Alleviating Embolisms - How Can This Happen?
One of the perplexing problems in plant water relations is how can a plant re-establish flow in an embolized xylem element?  One way is for root pressure at night to build up enough pressure to force water back into previously embolized cells so that the water column is re-connected.  At night, when transpiration is greatly reduced, and xylem tensions are small, only small pressures are needed to fill the elements.  But surprisingly, there is strong evidence now that plants can refill their xylem while they are transpiring!!  Dr. Michelle Holbrook and her co-workers at Harvard have hypothesized that because of the geometry of the pit pores, and the way menisci form in them, that xylem might actually be able to refill even if under tension.  This exciting new development in plant water relations has certainly energized the field and many people are now looking at how this process could work.  Stay tuned!

Freezing-Induced Embolisms
When xylem sap freezes, any gases trapped in the water can come out of solution, particularly if the xylem is under negative pressure at the time.  This means that those bubbles will expand when the xylem thaws, and could result in embolisms.  This can happen either overnight, if stems freeze, or during the winter.  In this case, cell diameters seem to be more correlated with susceptibility to freezing-induced embolisms.  This may explain the predominance of conifers in the boreal zones and high elevations of mountains worldwide.  It may also explain why vines, which are angiosperms with extremely large diameter vessels, are essentially a tropical group.  The number of native vine species declines dramatically with latitude around the world, and they reach their zenith in the tropics, where freezing temperatures are not found.

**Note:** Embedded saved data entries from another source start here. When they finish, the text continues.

/-- A command answers once and takes no input. -/
theorem exec_answers_once {i : Instr} {s t : State} (h : exec i s = .next t) :
    ∃ r, t.responses = r :: s.responses ∧ t.inputs = s.inputs := by
  obtain ⟨u, r, hu, -, -, effect⟩ := exec_cases i s
  obtain rfl := Host.Outcome.next.inj (h.symm.trans hu)
  refine ⟨r, ?_⟩
  rcases effect with ⟨rfl, -⟩ | ⟨j, v, -, rfl⟩ | ⟨p, q, -, rfl⟩ | ⟨a, v, -, -, rfl⟩ | ⟨p, q, -, rfl⟩ <;>
    exact ⟨rfl, rfl⟩

/-- A step answers its command once, and a reset event not at all. -/
theorem step_answers {s t : State} (h : step s = .next t) : AnsweredSince s t := by
  obtain ⟨input, rest, hin, ⟨rfl, rfl⟩ | ⟨f, i, rfl, -, hexec⟩⟩ := step_next_cases h
  · exact ⟨[], rfl, by simp [hin, commandCount]⟩
  · obtain ⟨r, hresponses, hinputs⟩ := exec_answers_once hexec
    exact ⟨[r], hresponses, by simp [hin, hinputs, commandCount, Nat.add_comm]⟩

/-- Settles O24: every step keeps the sum of `AnsweredSince`, and when the run has taken every input no command is
to come. -/
theorem runAnswersEveryCommand : Obligations.RunAnswersEveryCommand := by
  intro s hvalid
  obtain ⟨t, hrun, hdone⟩ := run_completes hvalid
  obtain ⟨new, hnew, hcount⟩ : AnsweredSince s t :=
    run_keeps (P := AnsweredSince s) (fun hs hstep => hs.trans (step_answers hstep)) (.refl s) hrun
  exact ⟨t, new, hrun, hnew, by simpa [hdone, commandCount] using hcount⟩

/-! The register dump -/

/-- The input that carries a read of this register. -/
def readInput (j : Fin 32) : Input := .command (encode (.rfRead j.val 0))

theorem exec_rfRead_fin (j : Fin 32) (ignored : Word) (s : State) :
    exec (.rfRead j.val ignored) s = .next (s.respond (.result (s.readReg j))) := by
  simp only [exec, execRfRead, registerIndex_fin, guarded_ok, complete_eq]

theorem step_readInput {s : State} {j : Fin 32} {rest : List Input} (hin : s.inputs = readInput j :: rest) :
    step s = .next (State.respond { s with inputs := rest } (.result (s.readReg j))) := by
  have hfits : (Instr.rfRead j.val 0).wf = true := by
    simp only [Instr.wf, fitsSigned64, decide_eq_true_eq]
    omega
  rw [step_command hin (decode_encode hfits), exec_rfRead_fin]
  rfl

/-- Reads of any registers, one after the other, answer their values in order and change nothing else. -/
theorem run_readInputs (js : List (Fin 32)) {s : State} {rest : List Input}
    (hin : s.inputs = js.map readInput ++ rest) :
    core.run js.length s = .next
      { slot := s.slot, mem := s.mem, inputs := rest,
        responses := (js.map fun j => Response.result (s.readReg j)).reverse ++ s.responses } := by
  induction js generalizing s with
  | nil =>
    obtain rfl : s.inputs = rest := hin
    exact run_zero s
  | cons j js ih =>
    rw [List.length_cons, run_next (step_readInput hin), ih rfl]
    simp [State.readReg_eq]

theorem registerDump_inputs : registerDump.map (fun i => Input.command (encode i)) =
    (List.finRange 32).map readInput :=
  rfl

/-- Settles O27: the dump is the reads of all registers in order. -/
theorem registerDumpShowsEveryRegister : Obligations.RegisterDumpShowsEveryRegister := by
  intro s rest hin
  rw [registerDump_inputs] at hin
  exact run_readInputs (List.finRange 32) hin

/-! The response frames (rule R89) -/

section
variable (err : BitVec 4) (unk n z c v : Bool) (r : Word)

theorem mkResponseFrame_err : (mkResponseFrame err unk n z c v r).extractLsb' 69 4 = err := by
  simp only [mkResponseFrame]
  iterate 6 rw [BitVec.extractLsb'_append_eq_of_le (by decide)]
  exact BitVec.extractLsb'_eq_self

theorem mkResponseFrame_result : (mkResponseFrame err unk n z c v r).extractLsb' 0 64 = r :=
  BitVec.extractLsb'_append_eq_right

theorem mkResponseFrame_flags :
    (mkResponseFrame err unk n z c v r).getLsbD 68 = unk ∧ (mkResponseFrame err unk n z c v r).getLsbD 67 = n ∧
      (mkResponseFrame err unk n z c v r).getLsbD 66 = z ∧ (mkResponseFrame err unk n z c v r).getLsbD 65 = c ∧
      (mkResponseFrame err unk n z c v r).getLsbD 64 = v := by
  simp only [mkResponseFrame, BitVec.getLsbD_append]
  simp

/-- A response without flags and without an error is its result alone. -/
theorem mkResponseFrame_plain_toNat :
    (mkResponseFrame 0 false false false false false r).toNat = r.toNat := by
  simp only [mkResponseFrame, BitVec.toNat_append]
  simp

/-- The field `err` of a response frame is the code of the response (rule R251). -/
theorem frame_err (r : Response) : r.frame.extractLsb' 69 4 = r.err := by
  cases r <;> exact mkResponseFrame_err _ _ _ _ _ _ _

Freezing-induced embolisms can be alleviated through the development of root pressures.  Grapes as we have discussed have very high root pressures, and these can be used to re-dissolve gases in the xylem and refill the cells.  Once the integrity of the water column is re-established, the cell can begin functioning again to move water from the roots to the leaves.

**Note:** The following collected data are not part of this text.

-- ==== Sys2Proof/Machine/Codec.lean ====
section
/-! DEFINITION. The Codec's commands (44_codec.md section 2). -/

namespace Sys2Proof.Machine

/-- ENC.INIT (R170): `E_PREV <- 0x41; E_BITS <- 0`. -/
def execEncInit (s : State) : Result := .next (s.setEnc { prev := seed, bits := 0#32 })

/-- ENC.SYM c (R172): write the code of the delta; if that fails (WOVF) nothing else changes, else E_PREV and E_BITS follow. -/
def execEncSym (c : Byte) (s : State) : Result :=
  chain (bitWrite (code (symbolDelta c s)).1 (code (symbolDelta c s)).2 s) (fun r =>
    match r.1 with
    | .ok => .next (accountSymbol c (code (symbolDelta c s)).2 r.2)
    | .fail => .next r.2)

/-- MEAS.SYM c (R173): account the code without writing it. -/
def execMeasSym (c : Byte) (s : State) : Result := .next (accountSymbol c (code (symbolDelta c s)).2 s)

end Sys2Proof.Machine
end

Efficiency of Flow vs Safety
As we have emphasized throughout this course, for every benefit there is a cost.  For plants, this pertains particularly to water flow.  Plants with large diameter conduits and larger pit pores will have higher flow rates at a given pressure gradient.  This means that if a plant keeps its stomata open, which would allow more carbon dioxide to enter for photosynthesis, it runs a risk of running out of soil water.  If it is growing in a moist soil, or with its roots underwater, this may not be so much of a problem.  But for plants that can ocassionally experience soil water stress, this could lead to the cavitation of the xylem and embolisms formation.

Conversely, plants with smaller pit pores, and smaller diameter conduits, may have to contend with much lower flow rates, but because they extract water at a lower rate, will not run out of water as fast.  Nor will they suffer cavitation at as high water potentials as plants with large pit pores.  We can see that there appears to be a trade-off between high flow capability and susceptibility to cavitation.  For plants with constant supplies of water, high flow rates and high rates of gas exchange are emphasized whereas plants in dry areas have been selected through evolution for safer xylem with smaller pit pores and greater tolerance to cavitation.  In such areas, it makes sense to select for survival measures during times of stress, when growth is limited anyway, while in areas with plentiful water, it makes more sense to grow rapidly, since competition among neighboring plants will be higher.